(Beginning of Records to process)
/-- R10, R465, R469 to R476: in-field test with a signed test kernel, link injectors, the trace ring's head, stall samples, debug
stops and the counter banks: who may claim, release and select, and what a claim by another leaves.
The model's own choices in it: logs 39 and 44; log 25 (the reasons of a sample) and log 89 (where a test kernel's results and its
expected digest stand). -/
def Obligations.TestAndTrace : Prop :=
  (∀ (s : State) (c : Nat) (given : List Byte),
    let x := s.coreOf c
    ((192 ≤ c ∨ s.iftctl.getLsbD 31 = false ∨ (x.testing = true ∧ x.scrubbing = true) ∨
        (x.testing = false ∧ (s.idleCore c = false ∨ s.testImage given = none))) →
      exec (.iftRun c given) s = .next s) ∧
    (∀ d, c < 192 → s.iftctl.getLsbD 31 = true → x.testing = false → s.idleCore c = true → s.testImage given = some d →
      exec (.iftRun c given) s = .next ((s.scrubStart c 127).updCore c fun y => { y with testing := true, testFails := 0, testDigest := d })) ∧
    (c < 192 → s.iftctl.getLsbD 31 = true → x.testing = true → x.scrubbing = false →
      (digest512 given = x.testDigest → exec (.iftRun c given) s =
        .next { s.updCore c fun y => { y with testing := false, testFails := 0 } with iftPass := (s.iftPass + 1) % 4096 }) ∧
      (digest512 given ≠ x.testDigest → x.testFails = 0 → exec (.iftRun c given) s = .next (s.updCore c fun y => { y with testFails := 1 })) ∧
      (digest512 given ≠ x.testDigest → x.testFails ≠ 0 → ∃ t, exec (.iftRun c given) s = .next t ∧
        { t with cores := s.cores, faults := s.faults, iftFail := s.iftFail } = s ∧
        t.coreOf c = { x with withdrawn := true, testing := false, testFails := 0 } ∧ (∀ d, d ≠ c → t.coreOf d = s.coreOf d) ∧
        t.iftFail = min (s.iftFail + 1) 255 ∧
        t.faults = s.faults ++ [{ elem := BitVec.ofNat 32 (c / 64 * 2 ^ 30 + c % 64 * 2 ^ 24), kind := 10, time := s.clock.toNat }]))) ∧
  (∀ (s : State) (image : List Byte) (d : BitVec 512), s.testImage image = some d →
    ∃ len, image.length = 64 + len + 3309 ∧ s.imageSigned 0 (image.take (64 + len)) (image.drop (64 + len)) = true ∧
      d = BitVec.ofNat 512 (fieldOf image len 64)) ∧
  (∀ (s : State) (p : Nat) (v : Word), 
    let old := Sparse.get 0 s.linj p
    (13 ≤ p → exec (.linkInjectorArm p v) s = .next s) ∧
    (p < 13 → ∃ t, exec (.linkInjectorArm p v) s = .next t ∧ { t with linj := s.linj, linjCnt := s.linjCnt } = s ∧
      (∀ q, Sparse.get 0 t.linjCnt q = if q = p then 0 else Sparse.get 0 s.linjCnt q) ∧
      ∀ q, Sparse.get 0 t.linj q = if q ≠ p then Sparse.get 0 s.linj q
        else if p = 0 ∨ v.toNat / 2 ^ 26 % 16 < 4 then v else (v &&& 0xC3FFFFFF) ||| (old &&& 0x3C000000)) ∧
    (old.toNat / 2 ^ 30 = 0 → exec (.linkInjection p) s = .next s) ∧
    (old.toNat / 2 ^ 30 ≠ 0 → exec (.linkInjection p) s = .next { s with
      linj := Sparse.set 0 s.linj p (old &&& 0x3FFFFFFF), linjCnt := Sparse.set 0 s.linjCnt p (old.toNat % 2 ^ 20 + 1) })) ∧
  (∀ (s : State) (p : Nat) (v : Word),
    exec (.trheadWrite p v) s = .next (s.updPart p fun x => if (v - x.trHead).toNat ≤ (x.trTail - x.trHead).toNat then { x with trHead := v } else x)) ∧
  (∀ (s : State) (k : Nat),
    let mine := fun (x : Nat × Team) (g : Nat × Group) => decide (x.2.core = k / 4) && x.2.onCore && decide (g.2.quarter = k % 4) && g.2.live != 0
    ((∀ x ∈ s.teams, ∀ g ∈ x.2.groups, mine x g = false) → exec (.stallSample k) s = .next s) ∧
    ∀ u t g y, s.teams = [(u, t)] → t.groups = [(g, y)] → mine (u, t) (g, y) = true →
      let p := y.pathOf (1#8 <<< lowSlice y.live)
      let r := s.sampleReason k u g p
      exec (.stallSample k) s = .next ((s.updCore (k / 4) fun c => { c with sample := Sparse.set 0 c.sample (k % 4) (t.slot * 32 + g + 1) }).writeTrace
        t.part (t.traceRec g p.slices 0 r.1 0 p.pc r.2))) ∧
  (∀ (s : State) (p : Nat) (v : Word),
    (v.getLsbD 0 = false → exec (.dbgstop p v) s = .next s) ∧
    (v.getLsbD 0 = true → Sparse.wf {} s.teams = true →
      let core := v.toNat / 2 ^ 30 * 64 + v.toNat / 2 ^ 24 % 64
      let named := fun (t : Team) => t.part == p && t.core == core && t.slot == v.toNat / 2 ^ 21 % 8
      let hit := fun (t : Team) => named t && (t.onCore || (t.place == .saved && !s.teams.any fun x => named x.2 && x.2.onCore))
      ∃ t, exec (.dbgstop p v) s = .next t ∧ { t with teams := s.teams } = s ∧
        ∀ u, (u, s.teamOf u) ∈ s.teams → t.teamOf u = if hit (s.teamOf u) then { s.teamOf u with
          groups := (s.teamOf u).groups.map fun g => (g.1, if v.getLsbD 1 || g.1 == v.toNat / 2 ^ 16 % 32 then { g.2 with dbg := true } else g.2) }
        else s.teamOf u)) ∧
  ∀ (s : State) (fn p b k : Nat) (v : Word),
    let x : Bank := Sparse.get {} (s.partOf p).banks b
    let may := (fn = 127 ∨ (fn < 96 ∧ (s.partOf p).vfmask.getLsbD fn = true)) ∧ b < 4
    let me := if fn = 127 then 128 else fn + 1
    let set := fun (y : Bank) => s.updPart p fun z => { z with banks := Sparse.set {} z.banks b y }
    (may → x.owner = 0 → exec (.ctrClaim fn p b) s = .next (set { x with owner := me })) ∧
    ((¬ may ∨ x.owner ≠ 0) → exec (.ctrClaim fn p b) s = .next s) ∧
    (may → x.owner = me →
      exec (.ctrRelease fn p b) s = .next (set {}) ∧
      (k < 8 → exec (.ctrselWrite fn p b k v) s = .next (set (
        let y := { x with sel := Sparse.set 0 x.sel k (v &&& 0x8000FFFF), moved := Sparse.erase x.moved k }
        { y with digest := y.digestNow }))) ∧
      exec (.capselWrite fn p b v) s = .next (set { x with
        capSel := if v.toNat % 16 < 6 then v &&& 0x80001F0F else (v &&& 0x80001F00) ||| (x.capSel &&& 0xF), capMin := 0xFFFFFFFF, capMax := 0, capCnt := 0, bins := [] })) ∧
    ((¬ may ∨ x.owner ≠ me) → exec (.ctrRelease fn p b) s = .next s ∧ exec (.ctrselWrite fn p b k v) s = .next s ∧
      exec (.capselWrite fn p b v) s = .next s)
(End of Records to process)
What you have to do:
Taking the line with "(digest512 given = x.testDigest" as the first and the line with "(∀ (s : State) (image" as the last, retype that stretch of the data above exactly, with no other lines.

Your response:
      (digest512 given = x.testDigest → exec (.iftRun c given) s =
        .next { s.updCore c fun y => { y with testing := false, testFails := 0 } with iftPass := (s.iftPass + 1) % 4096 }) ∧
      (digest512 given ≠ x.testDigest → x.testFails = 0 → exec (.iftRun c given) s = .next (s.updCore c fun y => { y with testFails := 1 })) ∧
      (digest512 given ≠ x.testDigest → x.testFails ≠ 0 → ∃ t, exec (.iftRun c given) s = .next t ∧
        { t with cores := s.cores, faults := s.faults, iftFail := s.iftFail } = s ∧
        t.coreOf c = { x with withdrawn := true, testing := false, testFails := 0 } ∧ (∀ d, d ≠ c → t.coreOf d = s.coreOf d) ∧
        t.iftFail = min (s.iftFail + 1) 255 ∧
        t.faults = s.faults ++ [{ elem := BitVec.ofNat 32 (c / 64 * 2 ^ 30 + c % 64 * 2 ^ 24), kind := 10, time := s.clock.toNat }]))) ∧
  (∀ (s : State) (image : List Byte) (d : BitVec 512), s.testImage image = some d →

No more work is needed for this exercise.